Because participants had to provide a score from 1 to 9 judging the overall familiarity of the melody at the end of each set of six gates (for a given melody), we could classify each melody (for each participant) as highly or moderately familiar. Within each gate, this familiarity effect (i.e., the difference between the responses to highly and moderately familiar melodies) revealed a similar pattern as the first “between gates” familiarity effect of Analysis 1 (i.e., as the gate increases, the emergence of familiarity unfolds, hence the familiarity for the gated melody): A larger positivity was associated with higher familiarity. In Analysis 1, it was evident by a larger late positivity with an increasing gate. In Analysis 2, it was shown by a larger positivity between 450 and 650 msec to melodies that were judged as highly familiar compared with those judged moderately familiar.
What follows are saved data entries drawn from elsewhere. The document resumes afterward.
/-- A refused word is the script's first. -/
theorem script_of_fetch_badWord {s : State} {r : WordRefusal} {rest : List Entry}
    (hf : fetch s = .badWord r { s with script := rest }) : ∃ x, s.script = x :: rest := by
  obtain ⟨x, rest', hs, hrest, -⟩ := fetch_badWord hf
  obtain rfl : rest = rest' := congrArg State.script hrest
  exact ⟨x, hs⟩

/-- Settles O54: a step takes the script's first word and then runs or refuses it, or takes no word and is a
micro-step. -/
theorem stepKeepsConfigAndExtendsReturns : Obligations.StepKeepsConfigAndExtendsReturns := by
  intro s t h
  obtain ⟨-, ⟨i, rest, hf, hexec, -⟩ | ⟨r, rest, hf, rfl⟩ | ⟨hf, rfl⟩⟩ := step_next h
  · obtain ⟨x, hs⟩ := script_of_fetch_op hf
    obtain ⟨hconfig, hscript, hreturns⟩ := extendsReturns_of_exec hexec
    exact ⟨hconfig, hreturns, .inr ⟨x, hscript ▸ hs⟩⟩
  · exact ⟨rfl, .inl rfl, .inr (script_of_fetch_badWord hf)⟩
  · obtain ⟨hconfig, hscript, hreturns⟩ := extendsReturns_microEffect (fetch_microStep hf)
    exact ⟨hconfig, hreturns, .inl hscript⟩

/-! ## The lost frame (R238) -/

/-- A step placed after micro-step 1 of a consuming operation is taken on the state that micro-step left; micro-step 2
then clears the ready flag, whatever that step made of it. -/
theorem Consumes.runSteps_afterFirst {i j : Instr} {clear last : HostPhase} {value : State → HostValue} {s w : State}
    {a : Placement} {rest : List Entry} (h : Consumes i clear last value) (hl : s.Live) (hidle : s.hostPhase = .idle)
    (hj : (∃ L, j = .edge L) ∨ j = .tick ∨ j = .ovf) (hn : NotApart rest)
    (hs : s.script = ⟨encode i, a⟩ :: ⟨encode j, .afterFirst⟩ :: rest)
    (hexec : exec j (begun clear rest s) = .next w) (hw : w.faulted = false) :
    runSteps 4 s = .next { w with
      codeReady := false, returns := s.returns ++ [value { w with codeReady := false, hostPhase := last }]
      hostPhase := .idle } := by
  have hbegin : step s = .next (begun clear (⟨encode j, .afterFirst⟩ :: rest) s) :=
    step_of_beginsAt h.begins hl hidle hs
  have hwf : j.wellFormed = true := by obtain ⟨L, rfl⟩ | rfl | rfl := hj <;> rfl
  have hd : decode (encode j) = .ok j := (decodeAgreesWithEncode _ j).mpr ⟨hwf, rfl⟩
  have hbetween : step (begun clear (⟨encode j, .afterFirst⟩ :: rest) s) = .next w :=
    (stepRunsDecodedOperation _ _ _ rest j rfl hd (.inr ⟨.inl rfl, hj⟩)).trans hexec
  have hkeep := keepsOperation_of_exec hj hexec
  obtain ⟨hconfig, -, hrefused⟩ := begun_live hl clear rest
  have hlw : w.Live := ⟨hkeep.config ▸ hconfig, hw, hkeep.refused.trans hrefused⟩
  have hphase : w.hostPhase = clear := hkeep.hostPhase
  have hnw : NotApart w.script := hkeep.script ▸ hn
  have hclear : step w = .next { w with codeReady := false, hostPhase := last } := by
    rw [step_of_notApart hlw (hphase ▸ h.clear_ne_idle) hnw, h.clears w hphase]
  rw [runSteps_add 3 (runSteps_one hbegin), runSteps_add 2 (runSteps_one hbetween),
    runSteps_add 1 (runSteps_one hclear),
    h.runSteps_last (t := { w with codeReady := false, hostPhase := last }) hlw rfl hnw, hkeep.returns]
  simp [begun]

/-- Settles O34: with no code ready UPDATE does nothing, the 32nd bit completes the frame, and micro-step 2 clears the flag
it set before any validation. -/
theorem commandLosesFrameCompletedMidway : Obligations.CommandLosesFrameCompletedMidway := by
  intro s a rest hl hidle hr hu hst hb hlo hhi hs hn
  have hbegun : begun .commandClear rest s = { s with script := rest, hostPhase := .commandClear } := by
    rw [begun, updateStep_of_not_ready hr, if_neg (by simp [hu])]
  have hbit := dataBitIsAccumulated { s with script := rest, hostPhase := .commandClear } hl hr hst hlo hhi
    (by simp [hb])
  have hexec := (congrArg (exec (.edge false)) hbegun).trans hbit
  rw [consumes_command.runSteps_afterFirst hl hidle (.inl ⟨false, rfl⟩) hn hs hexec]
  · simp [hb, hidle]
  · exact hl.2.1

end Sys2Proof.Machine
end

section
/-! PROOFS of the statement about reset (spec/10_state.md section 3, spec/70_reset_and_hazards.md section 1): the values of
the registers and of the default configuration. -/

namespace Sys2Proof.Machine

/-- Settles O55: both sides are the same record, once the default configuration is written out. -/
theorem resetState : Obligations.ResetState := rfl

end Sys2Proof.Machine
end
Similar to the previously discussed effect across gates, this familiarity effect can also be interpreted as a modulation of a late P3 component: Participants judged the familiarity of the melodies with more confidence for highly familiar melodies than for moderately familiar melodies.

Interestingly, Besson and Faïta (1995) found a larger P600 to melodic out-of-key and in-key incongruities in highly familiar compared with unfamiliar melodies. The authors interpreted this finding as reflecting a larger violation of musical expectancy with familiar compared with unfamiliar items. Indeed, the familiarity evoked by a melody is known to help in deciding if the melody is or is not modified (e.g., key transposed or contour modified; Jones & Ralston, 1991; DeWitt & Samuel, 1990), most likely because with familiar tunes, a well-known musical context is retrieved in memory and can help in the identification of a single (distorted) tone (Dewar, Cuddy, & Mewhort, 1977).

Familiarity Effect Observed in Response to the FEP Tone (Analysis 3)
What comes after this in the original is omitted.